> [What you are asked to do]
The stretch wanted below opens at the line containing "let (tail, clips) := tailOf out x" and closes at the line containing "let h := y.map f32ToF16Sat". Please return it exactly, with no other lines.

━━━

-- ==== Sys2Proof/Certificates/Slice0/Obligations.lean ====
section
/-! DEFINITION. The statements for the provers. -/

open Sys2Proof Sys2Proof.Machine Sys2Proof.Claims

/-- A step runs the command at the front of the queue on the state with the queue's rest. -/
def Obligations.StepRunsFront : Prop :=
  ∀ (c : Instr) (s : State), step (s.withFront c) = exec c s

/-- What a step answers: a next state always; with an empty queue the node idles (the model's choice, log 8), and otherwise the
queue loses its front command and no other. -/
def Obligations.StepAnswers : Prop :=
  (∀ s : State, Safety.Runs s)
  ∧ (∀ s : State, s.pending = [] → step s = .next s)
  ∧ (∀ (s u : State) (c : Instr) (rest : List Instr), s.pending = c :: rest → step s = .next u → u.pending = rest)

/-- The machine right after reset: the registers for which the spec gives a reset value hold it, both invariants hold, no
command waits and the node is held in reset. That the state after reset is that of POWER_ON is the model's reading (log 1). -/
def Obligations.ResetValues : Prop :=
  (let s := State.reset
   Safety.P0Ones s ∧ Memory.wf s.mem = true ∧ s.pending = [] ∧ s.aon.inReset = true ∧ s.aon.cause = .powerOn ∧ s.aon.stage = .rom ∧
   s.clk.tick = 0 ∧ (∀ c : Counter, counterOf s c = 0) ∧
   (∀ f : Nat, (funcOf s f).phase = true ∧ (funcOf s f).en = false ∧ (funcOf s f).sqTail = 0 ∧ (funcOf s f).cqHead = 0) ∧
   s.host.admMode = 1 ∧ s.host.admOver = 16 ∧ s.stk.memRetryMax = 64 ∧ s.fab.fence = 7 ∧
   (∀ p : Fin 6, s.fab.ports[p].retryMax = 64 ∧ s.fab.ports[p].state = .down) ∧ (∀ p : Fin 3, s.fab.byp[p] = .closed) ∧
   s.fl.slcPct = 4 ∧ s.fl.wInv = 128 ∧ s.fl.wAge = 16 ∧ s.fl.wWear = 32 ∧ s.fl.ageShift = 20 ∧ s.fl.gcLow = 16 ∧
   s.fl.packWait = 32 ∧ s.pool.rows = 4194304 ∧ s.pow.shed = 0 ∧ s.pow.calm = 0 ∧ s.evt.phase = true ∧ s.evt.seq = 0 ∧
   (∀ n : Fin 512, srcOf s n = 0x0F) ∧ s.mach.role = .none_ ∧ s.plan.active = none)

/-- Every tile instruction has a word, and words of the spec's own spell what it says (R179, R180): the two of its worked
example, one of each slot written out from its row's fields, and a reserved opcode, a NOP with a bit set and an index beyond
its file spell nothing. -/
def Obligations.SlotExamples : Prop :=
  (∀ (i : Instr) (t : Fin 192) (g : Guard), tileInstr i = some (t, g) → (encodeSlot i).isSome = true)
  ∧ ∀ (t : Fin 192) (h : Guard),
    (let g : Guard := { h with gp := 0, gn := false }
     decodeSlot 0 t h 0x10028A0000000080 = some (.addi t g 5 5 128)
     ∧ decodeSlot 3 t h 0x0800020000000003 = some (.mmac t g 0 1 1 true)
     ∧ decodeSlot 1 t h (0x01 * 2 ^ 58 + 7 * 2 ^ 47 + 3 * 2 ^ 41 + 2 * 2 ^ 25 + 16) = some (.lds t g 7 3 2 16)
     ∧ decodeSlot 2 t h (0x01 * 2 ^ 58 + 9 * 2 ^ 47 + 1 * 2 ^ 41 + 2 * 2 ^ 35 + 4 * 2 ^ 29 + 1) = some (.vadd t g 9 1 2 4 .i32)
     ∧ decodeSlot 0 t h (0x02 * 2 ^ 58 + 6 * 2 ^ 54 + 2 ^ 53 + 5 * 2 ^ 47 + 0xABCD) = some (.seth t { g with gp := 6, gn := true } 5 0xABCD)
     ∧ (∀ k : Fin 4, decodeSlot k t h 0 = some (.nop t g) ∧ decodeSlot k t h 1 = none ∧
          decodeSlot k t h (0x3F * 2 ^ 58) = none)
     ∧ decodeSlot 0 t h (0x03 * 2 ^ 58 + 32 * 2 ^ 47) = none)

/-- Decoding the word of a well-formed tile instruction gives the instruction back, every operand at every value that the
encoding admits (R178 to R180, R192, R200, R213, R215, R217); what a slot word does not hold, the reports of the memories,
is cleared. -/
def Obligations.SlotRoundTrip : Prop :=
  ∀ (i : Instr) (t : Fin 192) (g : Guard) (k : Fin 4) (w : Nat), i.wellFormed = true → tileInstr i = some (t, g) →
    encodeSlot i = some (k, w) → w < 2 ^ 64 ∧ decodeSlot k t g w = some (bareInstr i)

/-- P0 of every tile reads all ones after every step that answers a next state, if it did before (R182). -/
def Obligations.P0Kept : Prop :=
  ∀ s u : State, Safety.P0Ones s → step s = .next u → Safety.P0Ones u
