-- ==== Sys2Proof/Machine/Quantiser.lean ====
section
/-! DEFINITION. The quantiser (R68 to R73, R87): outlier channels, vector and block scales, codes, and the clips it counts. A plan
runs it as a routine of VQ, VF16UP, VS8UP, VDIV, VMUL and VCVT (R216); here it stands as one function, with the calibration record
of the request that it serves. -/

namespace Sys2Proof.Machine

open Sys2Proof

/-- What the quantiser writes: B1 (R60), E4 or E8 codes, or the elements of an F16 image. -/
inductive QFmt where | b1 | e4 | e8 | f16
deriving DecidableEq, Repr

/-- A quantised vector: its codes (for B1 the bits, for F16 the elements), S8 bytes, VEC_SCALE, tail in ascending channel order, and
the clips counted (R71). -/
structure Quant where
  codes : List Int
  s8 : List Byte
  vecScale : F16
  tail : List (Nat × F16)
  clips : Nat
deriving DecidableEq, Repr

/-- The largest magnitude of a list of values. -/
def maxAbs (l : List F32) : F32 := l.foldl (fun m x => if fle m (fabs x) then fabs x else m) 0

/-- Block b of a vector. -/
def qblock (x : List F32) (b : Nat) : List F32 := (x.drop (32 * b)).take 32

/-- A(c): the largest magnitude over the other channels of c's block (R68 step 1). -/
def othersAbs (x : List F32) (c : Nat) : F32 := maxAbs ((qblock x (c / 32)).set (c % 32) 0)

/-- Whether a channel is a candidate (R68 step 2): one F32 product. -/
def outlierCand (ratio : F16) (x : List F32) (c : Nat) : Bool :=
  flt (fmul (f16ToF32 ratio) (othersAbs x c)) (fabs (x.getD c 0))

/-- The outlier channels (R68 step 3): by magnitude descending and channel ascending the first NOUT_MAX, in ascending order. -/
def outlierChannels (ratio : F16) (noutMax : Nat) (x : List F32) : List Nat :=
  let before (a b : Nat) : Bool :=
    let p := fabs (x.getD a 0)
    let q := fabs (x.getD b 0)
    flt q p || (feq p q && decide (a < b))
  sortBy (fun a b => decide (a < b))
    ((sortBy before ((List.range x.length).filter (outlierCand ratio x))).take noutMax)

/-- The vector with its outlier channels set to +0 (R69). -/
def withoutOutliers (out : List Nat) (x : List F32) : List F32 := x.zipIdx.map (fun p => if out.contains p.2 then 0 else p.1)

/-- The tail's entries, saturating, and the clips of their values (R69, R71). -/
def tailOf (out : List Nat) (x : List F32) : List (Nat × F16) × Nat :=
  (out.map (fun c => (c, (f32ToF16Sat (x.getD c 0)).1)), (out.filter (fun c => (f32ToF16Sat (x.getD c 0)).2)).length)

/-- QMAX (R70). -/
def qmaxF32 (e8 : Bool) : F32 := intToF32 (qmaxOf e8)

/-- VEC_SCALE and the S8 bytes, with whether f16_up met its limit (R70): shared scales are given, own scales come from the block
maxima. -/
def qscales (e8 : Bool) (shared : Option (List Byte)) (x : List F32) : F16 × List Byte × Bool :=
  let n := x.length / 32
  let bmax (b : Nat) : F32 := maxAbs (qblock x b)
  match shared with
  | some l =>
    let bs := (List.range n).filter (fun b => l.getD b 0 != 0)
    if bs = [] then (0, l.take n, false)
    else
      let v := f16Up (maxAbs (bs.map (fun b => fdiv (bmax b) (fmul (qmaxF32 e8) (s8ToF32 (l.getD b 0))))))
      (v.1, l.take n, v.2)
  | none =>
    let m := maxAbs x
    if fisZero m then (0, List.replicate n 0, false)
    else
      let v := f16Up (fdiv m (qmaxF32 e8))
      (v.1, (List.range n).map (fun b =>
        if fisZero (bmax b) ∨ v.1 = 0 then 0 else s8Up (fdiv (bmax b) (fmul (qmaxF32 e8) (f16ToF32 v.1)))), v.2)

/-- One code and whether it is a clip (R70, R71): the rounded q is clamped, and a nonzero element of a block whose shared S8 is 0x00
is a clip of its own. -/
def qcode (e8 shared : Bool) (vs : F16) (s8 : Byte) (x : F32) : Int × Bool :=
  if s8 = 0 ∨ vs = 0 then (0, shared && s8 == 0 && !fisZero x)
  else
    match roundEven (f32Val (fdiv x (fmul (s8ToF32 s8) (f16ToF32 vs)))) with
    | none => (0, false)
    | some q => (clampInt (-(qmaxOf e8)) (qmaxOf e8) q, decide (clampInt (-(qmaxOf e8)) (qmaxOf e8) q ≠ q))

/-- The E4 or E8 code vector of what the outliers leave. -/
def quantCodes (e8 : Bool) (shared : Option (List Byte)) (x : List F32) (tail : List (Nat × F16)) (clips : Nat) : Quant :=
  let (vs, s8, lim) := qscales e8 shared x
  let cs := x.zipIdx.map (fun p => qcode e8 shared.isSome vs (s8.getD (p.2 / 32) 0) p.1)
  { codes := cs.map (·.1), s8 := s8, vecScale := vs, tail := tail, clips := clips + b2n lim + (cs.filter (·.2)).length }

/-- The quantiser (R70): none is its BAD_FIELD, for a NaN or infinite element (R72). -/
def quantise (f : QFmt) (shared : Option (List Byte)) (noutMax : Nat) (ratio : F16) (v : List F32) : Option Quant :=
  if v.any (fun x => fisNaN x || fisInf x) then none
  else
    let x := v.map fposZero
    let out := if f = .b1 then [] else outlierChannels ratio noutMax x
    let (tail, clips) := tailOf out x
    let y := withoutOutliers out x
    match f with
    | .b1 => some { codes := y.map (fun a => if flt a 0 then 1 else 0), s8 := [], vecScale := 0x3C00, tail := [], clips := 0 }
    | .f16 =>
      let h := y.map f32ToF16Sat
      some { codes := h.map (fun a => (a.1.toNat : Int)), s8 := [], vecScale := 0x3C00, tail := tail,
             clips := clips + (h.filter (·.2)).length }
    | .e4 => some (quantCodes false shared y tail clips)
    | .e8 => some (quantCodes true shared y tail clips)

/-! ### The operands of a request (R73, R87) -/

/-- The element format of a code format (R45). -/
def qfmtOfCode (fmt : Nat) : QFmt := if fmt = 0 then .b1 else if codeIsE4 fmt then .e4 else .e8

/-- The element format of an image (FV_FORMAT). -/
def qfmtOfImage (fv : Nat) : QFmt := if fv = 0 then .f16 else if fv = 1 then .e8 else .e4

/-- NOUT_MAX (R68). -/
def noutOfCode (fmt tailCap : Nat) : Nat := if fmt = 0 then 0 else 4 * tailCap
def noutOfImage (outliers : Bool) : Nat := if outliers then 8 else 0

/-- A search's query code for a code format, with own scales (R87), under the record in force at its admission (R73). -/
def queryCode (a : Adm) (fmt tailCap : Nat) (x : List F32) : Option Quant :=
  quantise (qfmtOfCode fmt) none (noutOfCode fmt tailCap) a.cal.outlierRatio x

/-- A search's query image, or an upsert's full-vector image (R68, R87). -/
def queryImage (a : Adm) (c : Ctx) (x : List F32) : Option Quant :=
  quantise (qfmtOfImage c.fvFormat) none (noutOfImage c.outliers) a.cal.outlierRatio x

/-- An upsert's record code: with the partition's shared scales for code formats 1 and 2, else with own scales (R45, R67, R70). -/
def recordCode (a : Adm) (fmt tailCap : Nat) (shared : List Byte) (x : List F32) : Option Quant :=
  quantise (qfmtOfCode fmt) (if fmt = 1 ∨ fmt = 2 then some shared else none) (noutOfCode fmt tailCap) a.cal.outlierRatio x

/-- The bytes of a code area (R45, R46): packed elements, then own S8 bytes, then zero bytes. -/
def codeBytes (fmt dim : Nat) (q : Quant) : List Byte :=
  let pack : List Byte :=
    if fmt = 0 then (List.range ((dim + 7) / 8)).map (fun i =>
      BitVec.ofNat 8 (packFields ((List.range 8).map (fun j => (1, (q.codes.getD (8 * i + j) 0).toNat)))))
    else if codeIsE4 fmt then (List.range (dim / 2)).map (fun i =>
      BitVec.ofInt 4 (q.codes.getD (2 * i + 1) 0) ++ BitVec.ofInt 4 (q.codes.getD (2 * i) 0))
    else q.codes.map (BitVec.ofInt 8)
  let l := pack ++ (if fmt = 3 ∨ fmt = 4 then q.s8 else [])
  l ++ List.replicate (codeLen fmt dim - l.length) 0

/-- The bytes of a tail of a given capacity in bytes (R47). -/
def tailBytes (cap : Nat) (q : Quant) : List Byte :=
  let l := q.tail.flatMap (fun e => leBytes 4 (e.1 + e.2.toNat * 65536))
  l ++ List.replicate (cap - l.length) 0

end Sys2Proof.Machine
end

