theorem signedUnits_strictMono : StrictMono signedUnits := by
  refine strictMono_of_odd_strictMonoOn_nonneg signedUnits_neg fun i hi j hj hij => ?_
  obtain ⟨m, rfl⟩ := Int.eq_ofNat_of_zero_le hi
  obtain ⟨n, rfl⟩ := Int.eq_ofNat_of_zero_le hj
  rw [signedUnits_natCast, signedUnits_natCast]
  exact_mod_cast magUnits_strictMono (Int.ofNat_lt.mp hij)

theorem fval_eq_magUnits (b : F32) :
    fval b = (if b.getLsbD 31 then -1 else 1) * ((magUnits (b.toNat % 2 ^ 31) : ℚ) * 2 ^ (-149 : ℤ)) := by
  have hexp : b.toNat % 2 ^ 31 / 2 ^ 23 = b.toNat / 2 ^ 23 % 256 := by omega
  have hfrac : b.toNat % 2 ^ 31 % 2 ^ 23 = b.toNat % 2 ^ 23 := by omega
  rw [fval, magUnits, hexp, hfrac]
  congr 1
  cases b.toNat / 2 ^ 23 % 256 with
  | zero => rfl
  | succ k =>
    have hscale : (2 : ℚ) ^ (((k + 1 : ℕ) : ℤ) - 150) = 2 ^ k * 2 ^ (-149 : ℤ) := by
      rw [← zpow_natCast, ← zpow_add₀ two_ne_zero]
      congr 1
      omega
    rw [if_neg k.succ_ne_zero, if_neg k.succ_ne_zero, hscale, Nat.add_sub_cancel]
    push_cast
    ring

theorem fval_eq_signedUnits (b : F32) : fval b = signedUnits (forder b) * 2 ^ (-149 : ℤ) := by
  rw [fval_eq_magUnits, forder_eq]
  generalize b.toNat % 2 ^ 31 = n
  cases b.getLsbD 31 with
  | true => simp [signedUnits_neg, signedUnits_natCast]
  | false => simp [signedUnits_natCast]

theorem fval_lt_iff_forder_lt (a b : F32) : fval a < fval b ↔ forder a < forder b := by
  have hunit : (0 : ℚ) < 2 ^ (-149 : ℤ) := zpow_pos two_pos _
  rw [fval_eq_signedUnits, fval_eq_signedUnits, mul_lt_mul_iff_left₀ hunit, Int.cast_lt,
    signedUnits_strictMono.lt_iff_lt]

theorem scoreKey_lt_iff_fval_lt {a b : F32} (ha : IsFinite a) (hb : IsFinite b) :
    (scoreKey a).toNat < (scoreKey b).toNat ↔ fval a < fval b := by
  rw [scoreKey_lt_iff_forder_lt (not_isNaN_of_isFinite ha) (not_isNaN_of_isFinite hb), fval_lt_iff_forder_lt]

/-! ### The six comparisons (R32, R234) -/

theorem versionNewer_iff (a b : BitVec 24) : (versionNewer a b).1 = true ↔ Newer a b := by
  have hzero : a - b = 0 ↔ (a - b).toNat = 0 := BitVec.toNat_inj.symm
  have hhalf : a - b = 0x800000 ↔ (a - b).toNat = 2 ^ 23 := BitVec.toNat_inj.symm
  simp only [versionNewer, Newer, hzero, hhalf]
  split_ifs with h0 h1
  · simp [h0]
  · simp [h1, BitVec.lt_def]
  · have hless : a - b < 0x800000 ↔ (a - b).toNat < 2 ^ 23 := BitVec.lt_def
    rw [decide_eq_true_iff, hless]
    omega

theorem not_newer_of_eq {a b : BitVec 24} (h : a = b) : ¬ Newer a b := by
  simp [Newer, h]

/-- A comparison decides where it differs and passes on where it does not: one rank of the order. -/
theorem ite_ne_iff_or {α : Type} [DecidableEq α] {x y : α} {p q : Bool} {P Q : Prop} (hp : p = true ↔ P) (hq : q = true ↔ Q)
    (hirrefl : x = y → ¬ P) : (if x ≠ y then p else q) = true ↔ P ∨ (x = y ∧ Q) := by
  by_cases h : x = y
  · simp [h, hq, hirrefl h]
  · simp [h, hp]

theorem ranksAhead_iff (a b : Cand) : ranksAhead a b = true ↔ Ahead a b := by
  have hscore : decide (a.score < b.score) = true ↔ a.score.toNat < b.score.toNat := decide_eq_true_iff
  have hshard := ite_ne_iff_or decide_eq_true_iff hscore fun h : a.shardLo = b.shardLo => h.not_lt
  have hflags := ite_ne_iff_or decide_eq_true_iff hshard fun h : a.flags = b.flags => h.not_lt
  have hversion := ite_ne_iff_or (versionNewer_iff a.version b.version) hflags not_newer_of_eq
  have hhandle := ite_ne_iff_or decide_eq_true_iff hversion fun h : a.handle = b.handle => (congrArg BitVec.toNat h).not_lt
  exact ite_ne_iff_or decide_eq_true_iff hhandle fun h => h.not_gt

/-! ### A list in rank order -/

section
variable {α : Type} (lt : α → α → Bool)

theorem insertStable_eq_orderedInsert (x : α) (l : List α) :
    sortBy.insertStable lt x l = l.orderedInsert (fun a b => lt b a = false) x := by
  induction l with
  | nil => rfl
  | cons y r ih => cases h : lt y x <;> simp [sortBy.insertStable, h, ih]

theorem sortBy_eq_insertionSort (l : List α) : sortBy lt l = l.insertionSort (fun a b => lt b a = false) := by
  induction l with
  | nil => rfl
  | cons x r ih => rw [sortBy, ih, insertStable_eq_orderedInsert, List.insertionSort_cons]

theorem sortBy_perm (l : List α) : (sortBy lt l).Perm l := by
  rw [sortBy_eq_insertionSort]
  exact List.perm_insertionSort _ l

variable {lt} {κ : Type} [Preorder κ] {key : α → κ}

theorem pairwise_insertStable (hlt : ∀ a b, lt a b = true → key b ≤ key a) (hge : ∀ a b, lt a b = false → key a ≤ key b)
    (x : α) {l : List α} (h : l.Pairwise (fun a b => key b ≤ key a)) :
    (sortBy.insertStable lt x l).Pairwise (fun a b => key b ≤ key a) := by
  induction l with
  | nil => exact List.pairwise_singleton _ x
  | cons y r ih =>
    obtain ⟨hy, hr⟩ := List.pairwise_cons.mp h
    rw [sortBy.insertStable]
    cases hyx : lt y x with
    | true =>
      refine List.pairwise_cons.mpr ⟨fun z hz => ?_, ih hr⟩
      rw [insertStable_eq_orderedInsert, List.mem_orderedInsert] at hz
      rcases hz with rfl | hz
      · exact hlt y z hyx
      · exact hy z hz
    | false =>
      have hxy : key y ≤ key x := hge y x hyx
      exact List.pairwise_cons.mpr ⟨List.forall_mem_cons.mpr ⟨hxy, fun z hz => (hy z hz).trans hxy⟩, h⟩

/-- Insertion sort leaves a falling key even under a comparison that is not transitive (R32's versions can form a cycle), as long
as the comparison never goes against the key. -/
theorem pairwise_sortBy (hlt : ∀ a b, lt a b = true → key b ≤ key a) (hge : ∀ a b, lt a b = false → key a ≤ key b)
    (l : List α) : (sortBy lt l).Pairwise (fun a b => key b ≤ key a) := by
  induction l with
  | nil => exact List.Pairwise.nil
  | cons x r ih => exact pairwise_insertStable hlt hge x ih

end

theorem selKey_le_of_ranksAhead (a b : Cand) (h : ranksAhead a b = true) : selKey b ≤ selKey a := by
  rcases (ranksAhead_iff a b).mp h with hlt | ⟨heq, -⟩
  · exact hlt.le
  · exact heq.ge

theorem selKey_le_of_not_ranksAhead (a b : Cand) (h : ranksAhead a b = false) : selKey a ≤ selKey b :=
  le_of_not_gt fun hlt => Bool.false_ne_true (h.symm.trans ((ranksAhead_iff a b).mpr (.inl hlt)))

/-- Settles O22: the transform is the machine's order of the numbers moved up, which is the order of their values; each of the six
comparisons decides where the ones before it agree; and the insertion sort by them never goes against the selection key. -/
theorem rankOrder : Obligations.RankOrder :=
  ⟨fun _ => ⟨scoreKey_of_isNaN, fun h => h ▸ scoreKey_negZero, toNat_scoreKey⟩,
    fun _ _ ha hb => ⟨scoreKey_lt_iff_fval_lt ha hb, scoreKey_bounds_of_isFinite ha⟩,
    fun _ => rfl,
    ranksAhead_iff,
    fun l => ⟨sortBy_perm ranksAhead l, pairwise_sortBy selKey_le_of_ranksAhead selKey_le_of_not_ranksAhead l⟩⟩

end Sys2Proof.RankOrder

━━━

> [Answer space]
    let (tail, clips) := tailOf out x
    let y := withoutOutliers out x
    match f with
    | .b1 => some { codes := y.map (fun a => if flt a 0 then 1 else 0), s8 := [], vecScale := 0x3C00, tail := [], clips := 0 }
    | .f16 =>
      let h := y.map f32ToF16Sat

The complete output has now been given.